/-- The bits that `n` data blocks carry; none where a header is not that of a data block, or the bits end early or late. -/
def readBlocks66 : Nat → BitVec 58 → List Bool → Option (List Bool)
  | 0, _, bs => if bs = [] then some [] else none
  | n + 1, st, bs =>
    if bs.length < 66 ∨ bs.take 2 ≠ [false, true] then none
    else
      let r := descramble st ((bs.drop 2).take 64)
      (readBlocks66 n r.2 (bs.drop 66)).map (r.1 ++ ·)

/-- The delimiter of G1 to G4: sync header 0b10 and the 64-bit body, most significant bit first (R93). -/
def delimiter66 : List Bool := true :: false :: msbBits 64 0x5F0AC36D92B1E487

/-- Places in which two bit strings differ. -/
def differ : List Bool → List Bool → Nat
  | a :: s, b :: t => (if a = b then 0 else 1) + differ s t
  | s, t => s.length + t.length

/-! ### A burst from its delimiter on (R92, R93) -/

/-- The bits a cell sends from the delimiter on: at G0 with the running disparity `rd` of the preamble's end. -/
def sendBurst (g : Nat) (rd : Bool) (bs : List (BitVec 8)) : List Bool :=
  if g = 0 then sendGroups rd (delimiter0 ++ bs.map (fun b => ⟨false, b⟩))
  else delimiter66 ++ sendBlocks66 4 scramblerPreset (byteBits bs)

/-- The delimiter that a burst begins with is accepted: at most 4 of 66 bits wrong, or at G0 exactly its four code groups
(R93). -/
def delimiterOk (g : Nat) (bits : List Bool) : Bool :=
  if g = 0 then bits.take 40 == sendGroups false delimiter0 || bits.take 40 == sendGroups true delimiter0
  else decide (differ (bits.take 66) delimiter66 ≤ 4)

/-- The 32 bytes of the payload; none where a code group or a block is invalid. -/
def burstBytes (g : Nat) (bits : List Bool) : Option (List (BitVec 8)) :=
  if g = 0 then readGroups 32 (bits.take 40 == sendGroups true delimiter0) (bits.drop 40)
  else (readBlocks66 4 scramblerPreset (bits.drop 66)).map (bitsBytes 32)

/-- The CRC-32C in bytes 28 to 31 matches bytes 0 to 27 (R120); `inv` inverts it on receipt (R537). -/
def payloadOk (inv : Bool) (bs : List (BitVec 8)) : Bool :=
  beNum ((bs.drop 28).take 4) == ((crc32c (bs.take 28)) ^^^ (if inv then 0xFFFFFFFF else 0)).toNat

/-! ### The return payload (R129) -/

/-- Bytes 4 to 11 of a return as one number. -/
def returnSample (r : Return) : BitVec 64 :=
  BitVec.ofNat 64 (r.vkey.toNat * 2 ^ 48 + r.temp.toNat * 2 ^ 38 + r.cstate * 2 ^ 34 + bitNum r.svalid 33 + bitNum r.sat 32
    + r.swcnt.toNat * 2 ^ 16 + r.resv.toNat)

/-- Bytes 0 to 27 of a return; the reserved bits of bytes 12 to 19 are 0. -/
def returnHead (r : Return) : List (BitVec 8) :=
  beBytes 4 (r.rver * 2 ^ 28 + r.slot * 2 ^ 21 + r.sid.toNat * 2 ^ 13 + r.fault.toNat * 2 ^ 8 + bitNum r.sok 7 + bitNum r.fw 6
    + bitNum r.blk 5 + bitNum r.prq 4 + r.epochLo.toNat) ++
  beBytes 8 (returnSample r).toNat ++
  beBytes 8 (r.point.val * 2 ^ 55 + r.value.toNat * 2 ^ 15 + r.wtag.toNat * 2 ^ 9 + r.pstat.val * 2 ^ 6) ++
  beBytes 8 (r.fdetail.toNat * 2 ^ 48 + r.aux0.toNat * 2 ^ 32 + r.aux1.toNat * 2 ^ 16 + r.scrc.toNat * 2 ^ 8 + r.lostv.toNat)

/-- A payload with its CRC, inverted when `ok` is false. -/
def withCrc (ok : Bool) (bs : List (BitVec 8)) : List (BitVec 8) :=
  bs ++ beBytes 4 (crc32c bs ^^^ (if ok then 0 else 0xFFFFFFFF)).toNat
--
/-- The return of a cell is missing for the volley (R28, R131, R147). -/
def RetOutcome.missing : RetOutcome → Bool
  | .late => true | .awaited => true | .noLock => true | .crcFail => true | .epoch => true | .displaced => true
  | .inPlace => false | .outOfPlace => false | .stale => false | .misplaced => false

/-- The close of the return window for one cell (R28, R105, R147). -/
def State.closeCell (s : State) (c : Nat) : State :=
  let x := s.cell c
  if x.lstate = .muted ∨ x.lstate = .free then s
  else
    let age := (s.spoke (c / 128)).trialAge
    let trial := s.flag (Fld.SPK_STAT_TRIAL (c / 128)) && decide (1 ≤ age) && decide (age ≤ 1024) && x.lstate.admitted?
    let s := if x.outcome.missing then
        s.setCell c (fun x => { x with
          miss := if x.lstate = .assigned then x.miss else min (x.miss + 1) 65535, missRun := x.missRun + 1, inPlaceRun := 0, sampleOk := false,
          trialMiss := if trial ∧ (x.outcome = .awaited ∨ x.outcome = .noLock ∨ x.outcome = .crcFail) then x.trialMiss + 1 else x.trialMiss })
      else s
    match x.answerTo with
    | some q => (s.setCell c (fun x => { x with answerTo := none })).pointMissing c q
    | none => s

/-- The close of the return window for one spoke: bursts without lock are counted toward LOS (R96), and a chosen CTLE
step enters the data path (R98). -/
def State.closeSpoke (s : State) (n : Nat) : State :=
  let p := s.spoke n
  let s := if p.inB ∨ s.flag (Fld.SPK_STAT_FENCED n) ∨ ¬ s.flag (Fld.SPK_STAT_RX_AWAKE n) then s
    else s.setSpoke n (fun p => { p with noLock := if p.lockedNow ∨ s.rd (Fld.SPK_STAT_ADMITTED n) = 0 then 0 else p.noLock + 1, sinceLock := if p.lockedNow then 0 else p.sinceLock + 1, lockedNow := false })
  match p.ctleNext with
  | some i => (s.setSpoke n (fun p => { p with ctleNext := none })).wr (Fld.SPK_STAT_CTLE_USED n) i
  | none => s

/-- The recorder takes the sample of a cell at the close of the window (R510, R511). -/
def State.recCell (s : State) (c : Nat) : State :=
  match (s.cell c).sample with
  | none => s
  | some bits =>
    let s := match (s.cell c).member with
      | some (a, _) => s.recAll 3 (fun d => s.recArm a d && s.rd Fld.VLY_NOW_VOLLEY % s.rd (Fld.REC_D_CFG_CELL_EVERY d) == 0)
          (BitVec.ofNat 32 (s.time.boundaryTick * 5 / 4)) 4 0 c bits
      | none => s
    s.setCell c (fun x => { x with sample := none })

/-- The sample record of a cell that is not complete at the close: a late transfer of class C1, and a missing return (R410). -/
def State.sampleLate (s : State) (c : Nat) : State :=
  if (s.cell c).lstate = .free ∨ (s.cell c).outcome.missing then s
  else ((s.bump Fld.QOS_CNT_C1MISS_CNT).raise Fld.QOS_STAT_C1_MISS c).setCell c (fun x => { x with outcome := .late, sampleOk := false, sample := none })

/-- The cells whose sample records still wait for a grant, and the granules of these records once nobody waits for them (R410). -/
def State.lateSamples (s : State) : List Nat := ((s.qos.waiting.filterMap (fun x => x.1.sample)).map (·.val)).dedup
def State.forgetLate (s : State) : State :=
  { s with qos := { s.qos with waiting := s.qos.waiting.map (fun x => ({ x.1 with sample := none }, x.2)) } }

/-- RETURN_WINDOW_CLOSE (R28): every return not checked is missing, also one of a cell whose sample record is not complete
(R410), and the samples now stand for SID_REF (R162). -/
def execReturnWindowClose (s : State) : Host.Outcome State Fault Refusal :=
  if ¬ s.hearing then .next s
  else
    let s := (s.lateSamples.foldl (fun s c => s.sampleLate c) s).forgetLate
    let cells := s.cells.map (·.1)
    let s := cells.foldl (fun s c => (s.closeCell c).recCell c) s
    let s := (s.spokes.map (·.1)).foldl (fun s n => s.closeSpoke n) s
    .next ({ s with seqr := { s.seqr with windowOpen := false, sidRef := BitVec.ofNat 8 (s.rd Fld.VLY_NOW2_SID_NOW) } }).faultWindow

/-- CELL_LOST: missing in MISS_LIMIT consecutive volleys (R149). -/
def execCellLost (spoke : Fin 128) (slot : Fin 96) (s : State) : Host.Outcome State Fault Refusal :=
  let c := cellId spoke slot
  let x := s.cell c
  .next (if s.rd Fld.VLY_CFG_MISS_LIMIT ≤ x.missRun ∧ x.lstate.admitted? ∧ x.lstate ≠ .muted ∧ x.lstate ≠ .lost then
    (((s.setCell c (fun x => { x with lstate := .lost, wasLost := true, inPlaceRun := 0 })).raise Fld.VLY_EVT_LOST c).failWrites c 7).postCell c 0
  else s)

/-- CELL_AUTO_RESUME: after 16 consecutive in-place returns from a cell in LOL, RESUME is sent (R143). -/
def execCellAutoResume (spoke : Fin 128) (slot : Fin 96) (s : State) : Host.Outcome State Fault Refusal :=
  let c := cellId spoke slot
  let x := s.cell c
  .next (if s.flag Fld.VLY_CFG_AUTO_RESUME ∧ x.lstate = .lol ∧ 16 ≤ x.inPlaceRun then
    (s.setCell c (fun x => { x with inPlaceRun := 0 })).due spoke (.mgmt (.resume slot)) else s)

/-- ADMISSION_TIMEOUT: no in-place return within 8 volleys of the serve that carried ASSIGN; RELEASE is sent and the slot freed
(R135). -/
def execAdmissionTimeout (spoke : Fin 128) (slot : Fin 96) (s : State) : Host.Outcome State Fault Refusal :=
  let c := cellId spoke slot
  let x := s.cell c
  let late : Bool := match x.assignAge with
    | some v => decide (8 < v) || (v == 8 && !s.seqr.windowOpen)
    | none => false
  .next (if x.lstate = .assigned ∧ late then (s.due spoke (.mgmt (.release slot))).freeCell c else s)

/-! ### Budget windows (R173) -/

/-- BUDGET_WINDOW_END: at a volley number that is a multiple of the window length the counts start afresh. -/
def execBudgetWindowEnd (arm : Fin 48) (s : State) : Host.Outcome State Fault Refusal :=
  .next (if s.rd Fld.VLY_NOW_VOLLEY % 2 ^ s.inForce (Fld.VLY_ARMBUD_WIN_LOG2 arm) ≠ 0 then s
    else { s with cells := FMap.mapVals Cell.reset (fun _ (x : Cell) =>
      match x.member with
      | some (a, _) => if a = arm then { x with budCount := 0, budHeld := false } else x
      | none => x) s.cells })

• **What to produce**
From the data above, return every line from the line that has "or late. -/" up to and including the line that has "[] else none", exactly.

• **Exercise output**
/-- The bits that `n` data blocks carry; none where a header is not that of a data block, or the bits end early or late. -/
def readBlocks66 : Nat → BitVec 58 → List Bool → Option (List Bool)
  | 0, _, bs => if bs = [] then some [] else none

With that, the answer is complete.